Lecture #17: Multiplicative Weights, discussion

1. Adversaries in Multiplicative Weights

Here’s some discussion about the issue of what the adverasary sees before it presents the cost vector. To begin, let’s remove the step where the algorithm actually makes a “prediction”. Instead, the algorithm only maintains a current weight vector {\overline{w}^{(t)}}. And for a cost vector {\overline{m}^{(t)}} presented by the adversary, define the algorithm’s cost to be

\displaystyle  \overline{p}^{(t)} \cdot \overline{m}^{(t)},


\displaystyle  {p}_i^{(t)} = \frac{{w}_i^{(t)}}{\sum_{j} {w}_j^{(t)}} = \frac{{w}_i^{(t)}}{\Phi^{(t)}}.

There is no longer any randomization in the algorithm; it is completely deterministic.

Now, what is the adversary allowed to base the cost vector {\overline{m}^{(t)}} on? We allow the adversary to base {\overline{m}^{(t)}} on the entire history; it can depend on {\overline{w}^{(1)}, \overline{w}^{(2)}, \ldots, \overline{w}^{(t)}}, and in particular, the current weights maintained by the algorithm. But we claim that knowing this information does not give the adversary any additional power, since each of these vectors are deterministic functions of the previous cost functions {\overline{m}^{(1)}, \overline{m}^{(2)}, \ldots, \overline{m}^{(t-1)}} presented by the adversary.

To examine the argument a bit more, consider the following adversaries:

  1. (Adversary Type 1) The adversary writes down a sequence of {T} cost vectors {\overline{m}^{(1)}, \overline{m}^{(2)}, \ldots, \overline{m}^{(T)}} up-front, and we run the (deterministic) MW algorithm on it.
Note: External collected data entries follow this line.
/-- In characteristic 2 the discriminant is `b`. -/
theorem binaryCurve_Δ : (binaryCurve a b).Δ = b := by
  simp only [binaryCurve, WeierstrassCurve.Δ, WeierstrassCurve.b₂, WeierstrassCurve.b₄, WeierstrassCurve.b₆,
    WeierstrassCurve.b₈]
  linear_combination -(b + 6 * a * b + 24 * a ^ 2 * b + 32 * a ^ 3 * b + 216 * b ^ 2) * CharTwo.two_eq_zero (R := R)

/-- R11's `CURVE_B != 0` makes every point of the curve nonsingular. -/
theorem binaryCurve_nonsingular {b : R} (hb : b ≠ 0) {x y : R} (h : y ^ 2 + x * y = x ^ 3 + a * x ^ 2 + b) :
    (binaryCurve a b).Nonsingular x y := by
  rw [← equation_iff_nonsingular_of_Δ_ne_zero (by rwa [binaryCurve_Δ]), binaryCurve_equation_iff]
  exact h

theorem binaryCurve_negY (x y : R) : (binaryCurve a b).negY x y = x + y := by
  simp [negY, binaryCurve, CharTwo.sub_eq_add, CharTwo.neg_eq, add_comm]

theorem binaryCurve_addX (x₁ x₂ l : R) : (binaryCurve a b).addX x₁ x₂ l = l ^ 2 + l + x₁ + x₂ + a := by
  simp only [addX, binaryCurve, CharTwo.sub_eq_add]
  ring

theorem binaryCurve_addY (x₁ x₂ y₁ l : R) : (binaryCurve a b).addY x₁ x₂ y₁ l =
    l * (x₁ + (l ^ 2 + l + x₁ + x₂ + a)) + (l ^ 2 + l + x₁ + x₂ + a) + y₁ := by
  rw [addY, binaryCurve_negY, negAddY, binaryCurve_addX, CharTwo.sub_eq_add]
  ring

/-- A tangent is vertical only where `x = 0` (90_conflicts.md C1). -/
theorem binaryCurve_eq_negY_iff (x y : R) : y = (binaryCurve a b).negY x y ↔ x = 0 := by
  rw [binaryCurve_negY, right_eq_add]

end CharTwo

section Slope

variable {K : Type*} [Field K] [CharP K 2] [DecidableEq K] (a b : K)

theorem binaryCurve_slope_of_ne {x₁ x₂ : K} (hx : x₁ ≠ x₂) (y₁ y₂ : K) :
    (binaryCurve a b).slope x₁ x₂ y₁ y₂ = (y₁ + y₂) * (x₁ + x₂)⁻¹ := by
  rw [slope_of_X_ne hx, CharTwo.sub_eq_add, CharTwo.sub_eq_add, div_eq_mul_inv]

theorem binaryCurve_slope_self {x : K} (hx : x ≠ 0) (y : K) :
    (binaryCurve a b).slope x x y y = x + y * x⁻¹ := by
  have h2 : (2 : K) = 0 := CharTwo.two_eq_zero
  have hd : y - (binaryCurve a b).negY x y = x := by
    rw [binaryCurve_negY, CharTwo.sub_eq_add]
    linear_combination y * h2
  rw [slope_of_Y_ne rfl (mt (binaryCurve_eq_negY_iff a b x y).1 hx), hd]
  simp only [binaryCurve]
  field_simp
  linear_combination (x ^ 2 + a * x - y) * h2

end Slope

end Sys2Proof.Machine
end

section
/-! The group law on the curve (41_point.md R174): the block's pairs code the points of a Weierstrass curve over the field
of an irreducible `f`, and the point functions compute its group operations. -/

namespace Sys2Proof.Machine

variable {p : Params}

/-! ## The cases of `paddf` (R172) -/

/-- R172's test for equal operands covers `O + O`. -/
theorem paddf_self (p : Params) (q : Point) : paddf p q q = pdblf p q := by
  by_cases hq : q = infinity
  · rw [hq, paddf_infinity_left, pdblf_infinity]
  · have hq' := mt eq_infinity_iff.2 hq
    rw [paddf, if_neg hq', if_neg hq', if_pos rfl, if_pos rfl]

theorem paddf_of_eq_of_ne {q r : Point} (hq : ¬ (q.1 = 0 ∧ q.2 = 0)) (hr : ¬ (r.1 = 0 ∧ r.2 = 0)) (hx : q.1 = r.1)
    (hy : q.2 ≠ r.2) : paddf p q r = infinity := by
  rw [paddf, if_neg hq, if_neg hr, if_pos hx, if_neg hy]

theorem paddf_of_ne {q r : Point} (hq : ¬ (q.1 = 0 ∧ q.2 = 0)) (hr : ¬ (r.1 = 0 ∧ r.2 = 0)) (hx : q.1 ≠ r.1) :
    paddf p q r = sumFrom p (chord p q r) q r := by
  rw [paddf, if_neg hq, if_neg hr, if_neg hx]

/-! ## The pairs that code points -/

/-- The block's curve over (ZMod 2)[X] / f (R19). -/
noncomputable def weierstrass (p : Params) : WeierstrassCurve.Affine (AdjoinRoot (toPoly p.rpoly)) :=
  binaryCurve (elem p p.curveA) (elem p p.curveB)

/-- The pair `q` codes the point `P`: O codes the identity, a canonical pair the point with its classes as
coordinates. -/
def Codes (p : Params) (q : Point) : (weierstrass p).Point → Prop
  | .zero => q = infinity
  | .some x y _ => p.Canonical q.1 ∧ p.Canonical q.2 ∧ elem p q.1 = x ∧ elem p q.2 = y

theorem elem_curveRhs (h : p.Sized) (x : FieldElem) :
    elem p (curveRhs p x) = elem p x ^ 3 + elem p p.curveA * elem p x ^ 2 + elem p p.curveB := by
  simp only [curveRhs, elem_fadd, elem_fmul h, elem_fsqr h]
  ring

/-- `OnCurve` of R19 is the equation of the curve. -/
theorem onCurve_iff (h : p.Sized) (q : Point) : onCurve p q = true ↔
    elem p q.2 ^ 2 + elem p q.1 * elem p q.2 =
      elem p q.1 ^ 3 + elem p p.curveA * elem p q.1 ^ 2 + elem p p.curveB := by
  have hl : elem p (fadd (fsqr p q.2) (fmul p q.1 q.2)) = elem p q.2 ^ 2 + elem p q.1 * elem p q.2 := by
    rw [elem_fadd, elem_fsqr h, elem_fmul h]
  have hlc := fadd_canonical (fsqr_canonical h.low q.2) (fmul_canonical h.low q.1 q.2)
  have hrc : p.Canonical (curveRhs p q.1) := fadd_canonical
    (fadd_canonical (fmul_canonical h.low (fsqr p q.1) q.1) (fmul_canonical h.low p.curveA (fsqr p q.1))) h.curve.2
  rw [onCurve, beq_iff_eq, ← hl, ← elem_curveRhs h]
  exact ⟨congrArg (elem p), elem_injective h.low hlc hrc⟩

/-- The points of R19 are the pairs that code a point of the Weierstrass curve. -/
theorem onCurveOrO_iff_codes (h : p.Sized) (q : Point) : OnCurveOrO p q ↔ ∃ P, Codes p q P := by
  have := charP_elem h.degree h.low
  constructor
  · rintro (hq | ⟨hx, hy, hc⟩)
    · exact ⟨.zero, hq⟩
    · exact ⟨.some _ _ (binaryCurve_nonsingular _ (elem_ne_zero h.low h.curve.2 h.b) ((onCurve_iff h q).1 hc)),
        hx, hy, rfl, rfl⟩
  · rintro ⟨P, hP⟩
    match P, hP with
    | .zero, hq => exact .inl hq
    | .some _ _ hns, ⟨hx, hy, rfl, rfl⟩ =>
      exact .inr ⟨hx, hy, (onCurve_iff h q).2 ((binaryCurve_equation_iff _ _ _ _).1 hns.left)⟩

/-- A point has one code. -/
theorem Codes.unique (h : p.Sized) {q r : Point} {P : (weierstrass p).Point} (hq : Codes p q P) (hr : Codes p r P) :
    q = r := by
  match P, hq, hr with
  | .zero, hq, hr => exact hq.trans hr.symm
  | .some _ _ _, ⟨hqx, hqy, rfl, rfl⟩, ⟨hrx, hry, hx, hy⟩ =>
    exact Prod.ext (elem_injective h.low hqx hrx hx.symm) (elem_injective h.low hqy hry hy.symm)

/-- `(0, 0)` is not on the curve, because `CURVE_B` is not 0 (R11, R19). -/
theorem Codes.ne_infinity (h : p.Sized) {q : Point} {x y : AdjoinRoot (toPoly p.rpoly)}
    {hP : (weierstrass p).Nonsingular x y} (hq : Codes p q (.some x y hP)) : ¬ (q.1 = 0 ∧ q.2 = 0) := by
  rintro ⟨hx, hy⟩
  obtain ⟨-, -, rfl, rfl⟩ := hq
  have heq := (binaryCurve_equation_iff _ _ _ _).1 hP.left
  have h0 : elem p 0 = 0 := elem_zero p
  rw [hx, hy, h0] at heq
  exact elem_ne_zero h.low h.curve.2 h.b (by linear_combination -heq)

/-- R172's negation is that of the group. -/
theorem Codes.neg (h : p.Sized) {q : Point} {P : (weierstrass p).Point} (hq : Codes p q P) :
    Codes p (pnegf q) (-P) := by
  have := charP_elem h.degree h.low
  match P, hq with
  | .zero, hq =>
    obtain rfl : q = infinity := hq
    rfl
  | .some _ _ hP, ⟨hx, hy, rfl, rfl⟩ =>
    exact ⟨hx, fadd_canonical hx hy, rfl, (elem_fadd p _ _).trans (binaryCurve_negY _ _ _ _).symm⟩

/-! ## The formulas in the field of an irreducible `f` -/

/-- R172's chord sum in the curve's own formulas. -/
theorem elem_sumFrom (h : p.Sized) (l : FieldElem) (q r : Point) :
    elem p (sumFrom p l q r).1 = (weierstrass p).addX (elem p q.1) (elem p r.1) (elem p l) ∧
      elem p (sumFrom p l q r).2 = (weierstrass p).addY (elem p q.1) (elem p r.1) (elem p q.2) (elem p l) := by
  have := charP_elem h.degree h.low
  rw [weierstrass, binaryCurve_addX, binaryCurve_addY]
  simp only [sumFrom, sumX, elem_fadd, elem_fmul h, elem_fsqr h, and_self]

section Field

variable [Fact (Irreducible (toPoly p.rpoly))]

theorem elem_finv_eq_inv (h : p.WellFormed) {a : FieldElem} (ha : p.Canonical a) (h0 : a ≠ 0) :
    elem p (finv p a) = (elem p a)⁻¹ := by
  apply eq_inv_of_mul_eq_one_right
  rw [elem_finv h.toSized]
  exact mul_pow_eq_one h (elem_ne_zero h.low ha h0)

theorem elem_tangent (h : p.WellFormed) {x : FieldElem} (hx : p.Canonical x) (h0 : x ≠ 0) (y : FieldElem) :
    elem p (tangent p x y) = elem p x + elem p y * (elem p x)⁻¹ := by
  rw [tangent, elem_fadd, elem_fmul h.toSized, elem_finv_eq_inv h hx h0]

theorem elem_chord (h : p.WellFormed) {q r : Point} (hq : p.Canonical q.1) (hr : p.Canonical r.1) (hne : q.1 ≠ r.1) :
    elem p (chord p q r) = (elem p q.2 + elem p r.2) * (elem p q.1 + elem p r.1)⁻¹ := by
  have h0 : fadd q.1 r.1 ≠ 0 := fun h0 => hne (BitVec.xor_eq_zero_iff.1 h0)
  rw [chord, elem_fmul h.toSized, elem_fadd, elem_finv_eq_inv h (fadd_canonical hq hr) h0, elem_fadd]

/-- R171's double in the curve's own formulas: with `l = x + y/x`, `x^2 + (l + 1) x3 = l (x + x3) + x3 + y`. -/
theorem elem_pdblf (h : p.WellFormed) {q : Point} (hx : p.Canonical q.1) (h0 : q.1 ≠ 0) :
    elem p (pdblf p q).1 = (weierstrass p).addX (elem p q.1) (elem p q.1) (elem p (tangent p q.1 q.2)) ∧
      elem p (pdblf p q).2 =
        (weierstrass p).addY (elem p q.1) (elem p q.1) (elem p q.2) (elem p (tangent p q.1 q.2)) := by
  have := charP_elem h.degree h.low
  have h2 : (2 : AdjoinRoot (toPoly p.rpoly)) = 0 := CharTwo.two_eq_zero
  have hlx : elem p (tangent p q.1 q.2) * elem p q.1 = elem p q.1 ^ 2 + elem p q.2 := by
    have hne := elem_ne_zero h.low hx h0
    rw [elem_tangent h hx h0]
    field_simp
  rw [pdblf, if_neg h0, weierstrass, binaryCurve_addX, binaryCurve_addY]
  simp only [doubleFrom, elem_fadd, elem_fmul h.toSized, elem_fsqr h.toSized, elem_one h.toSized]
  generalize elem p (tangent p q.1 q.2) = l at hlx ⊢
  generalize elem p q.1 = x at hlx ⊢
  generalize elem p q.2 = y at hlx ⊢
  constructor
  · linear_combination -x * h2
  · linear_combination -hlx - (x * l + y + x) * h2

/-! ## The point functions -/

variable [DecidableEq (AdjoinRoot (toPoly p.rpoly))]

open WeierstrassCurve.Affine in
/-- `pdblf` doubles (R171). -/
theorem Codes.double (h : p.WellFormed) {q : Point} {P : (weierstrass p).Point} (hq : Codes p q P) :
    Codes p (pdblf p q) (P + P) := by
  have := charP_elem h.degree h.low
  match P, hq with
  | .zero, hq =>
    obtain rfl : q = infinity := hq
    exact pdblf_infinity p
  | .some _ _ hP, ⟨hx, hy, rfl, rfl⟩ =>
    have hvert : elem p q.2 = (weierstrass p).negY (elem p q.1) (elem p q.2) ↔ elem p q.1 = 0 :=
      binaryCurve_eq_negY_iff _ _ _ _
    by_cases h0 : q.1 = 0
    · rw [Point.add_self_of_Y_eq (hvert.2 (by rw [h0]; exact elem_zero p))]
      exact if_pos h0
    · have hne := elem_ne_zero h.low hx h0
      have hslope : (weierstrass p).slope (elem p q.1) (elem p q.1) (elem p q.2) (elem p q.2) =
          elem p (tangent p q.1 q.2) := (binaryCurve_slope_self _ _ hne _).trans (elem_tangent h hx h0 _).symm
      have hc := pdblf_canonical h.toSized hx
      have he := elem_pdblf h hx h0
      rw [Point.add_self_of_Y_ne (mt hvert.1 hne)]
      exact ⟨hc.1, hc.2, hslope ▸ he.1, hslope ▸ he.2⟩

open WeierstrassCurve.Affine in
/-- `paddf` adds (R172). -/
theorem Codes.add (h : p.WellFormed) {q r : Point} {P Q : (weierstrass p).Point} (hq : Codes p q P)
    (hr : Codes p r Q) : Codes p (paddf p q r) (P + Q) := by
  have := charP_elem h.degree h.low
  match P, Q, hq, hr with
  | .zero, Q, hq, hr =>
    obtain rfl : q = infinity := hq
    rw [paddf_infinity_left]
    exact (zero_add Q).symm ▸ hr
  | P, .zero, hq, hr =>
    obtain rfl : r = infinity := hr
    rw [paddf_infinity_right]
    exact (add_zero P).symm ▸ hq
  | .some _ _ hP, .some _ _ hQ, ⟨hqx, hqy, rfl, rfl⟩, ⟨hrx, hry, rfl, rfl⟩ =>
    have hq0 := Codes.ne_infinity h.toSized (hP := hP) ⟨hqx, hqy, rfl, rfl⟩
    have hr0 := Codes.ne_infinity h.toSized (hP := hQ) ⟨hrx, hry, rfl, rfl⟩
    by_cases hx : q.1 = r.1
    · by_cases hy : q.2 = r.2
      · obtain rfl : q = r := Prod.ext hx hy
        rw [paddf_self]
        exact Codes.double h ⟨hqx, hqy, rfl, rfl⟩
      · have hx' := congrArg (elem p) hx
        have hy' := mt (elem_injective h.low hqy hry) hy
        rw [paddf_of_eq_of_ne hq0 hr0 hx hy,
          Point.add_of_Y_eq hx' ((Y_eq_of_X_eq hP.left hQ.left hx').resolve_left hy')]
        rfl
    · have hne := mt (elem_injective h.low hqx hrx) hx
      have hslope : (weierstrass p).slope (elem p q.1) (elem p r.1) (elem p q.2) (elem p r.2) =
          elem p (chord p q r) := (binaryCurve_slope_of_ne _ _ hne _ _).trans (elem_chord h hqx hrx hx).symm
      have hc := paddf_canonical h.toSized ⟨hqx, hqy⟩ ⟨hrx, hry⟩
      have he := elem_sumFrom h.toSized (chord p q r) q r
      rw [paddf_of_ne hq0 hr0 hx] at hc ⊢
      rw [Point.add_of_X_ne hne]
      exact ⟨hc.1, hc.2, hslope ▸ he.1, hslope ▸ he.2⟩

end Field

/-- Settles O35: the pairs of the curve code the points of an abelian group. -/
theorem pointAdditionIsAGroupLaw : Obligations.PointAdditionIsAGroupLaw := by
  intro p q1 q2 q3 h h1 h2 h3
  classical
  have := Fact.mk (irreducible_toPoly_rpoly h.degree h.low h.irreducible)
  have hs := h.toSized
  obtain ⟨P1, h1⟩ := (onCurveOrO_iff_codes hs q1).1 h1
  obtain ⟨P2, h2⟩ := (onCurveOrO_iff_codes hs q2).1 h2
  obtain ⟨P3, h3⟩ := (onCurveOrO_iff_codes hs q3).1 h3
  have hcomm := (h2.add h h1).unique hs (add_comm P1 P2 ▸ h1.add h h2)
  have hassoc := ((h1.add h h2).add h h3).unique hs (add_assoc P1 P2 P3 ▸ h1.add h (h2.add h h3))
  have hneg : Codes p (paddf p q1 (pnegf q1)) 0 := add_neg_cancel P1 ▸ h1.add h (h1.neg hs)
  exact ⟨(onCurveOrO_iff_codes hs _).2 ⟨_, h1.add h h2⟩, (onCurveOrO_iff_codes hs _).2 ⟨_, h1.double h⟩,
    (onCurveOrO_iff_codes hs _).2 ⟨_, h1.neg hs⟩, (paddf_self p q1).symm, hcomm.symm, hassoc, hneg⟩

/-! ## The ladder (R173) -/

section Ladder

variable [Fact (Irreducible (toPoly p.rpoly))] [DecidableEq (AdjoinRoot (toPoly p.rpoly))]

/-- The ladder's pair codes `m P` and `(m + 1) P`; a step doubles `m` and adds the bit. -/
theorem ladderStep_codes (h : p.WellFormed) {P : (weierstrass p).Point} {L : Point × Point} {m : Nat}
    (h1 : Codes p L.1 (m • P)) (h2 : Codes p L.2 ((m + 1) • P)) (bit : Bool) :
    Codes p (ladderStep p bit L).1 ((2 * m + bit.toNat) • P) ∧
      Codes p (ladderStep p bit L).2 ((2 * m + bit.toNat + 1) • P) := by
  have hsum : (2 * m + 1) • P = m • P + (m + 1) • P := by rw [← add_nsmul]; congr 1; omega
  cases bit with
  | false =>
    have hdbl : (2 * m) • P = m • P + m • P := by rw [two_mul, add_nsmul]
    exact ⟨hdbl ▸ h1.double h, hsum ▸ h1.add h h2⟩
  | true =>
    have hdbl : (2 * m + 1 + 1) • P = (m + 1) • P + (m + 1) • P := by rw [← add_nsmul]; congr 1; omega
    exact ⟨hsum ▸ h1.add h h2, hdbl ▸ h2.double h⟩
For each such sequence of cost vectors, and for each expert {i}, we have the guarantee that

    \displaystyle    \sum_t \overline{p}^{(t)} \cdot \overline{m}^{(t)} \leq \sum_t {m}_i^{(t)} + \text{regret}(T,\varepsilon,N).    \ \ \ \ \ (1)

    where I’ve bundled all the additive terms into this “regret” term.

  2. (Adversary Type 2) For each {t}, the adversary is “adaptive” but still deterministic: the new cost vector {\overline{w}^{(t)}} it gives is a deterministic function of the entire history so far. As we said, this entire history is just a (deterministic) function of {\overline{m}^{(1)}, \overline{m}^{(2)}, \ldots, \overline{m}^{(t-1)}}. So for any fixed adversary (which is completely determined by what this map from the history to the next cost vector is), the sequence of cost vectors it gives is some fixed sequence. So if we have a guarantee for each sequence (as above), we get that for any adversary and any expert {i}, inequality~(2) holds for the MW algorithm.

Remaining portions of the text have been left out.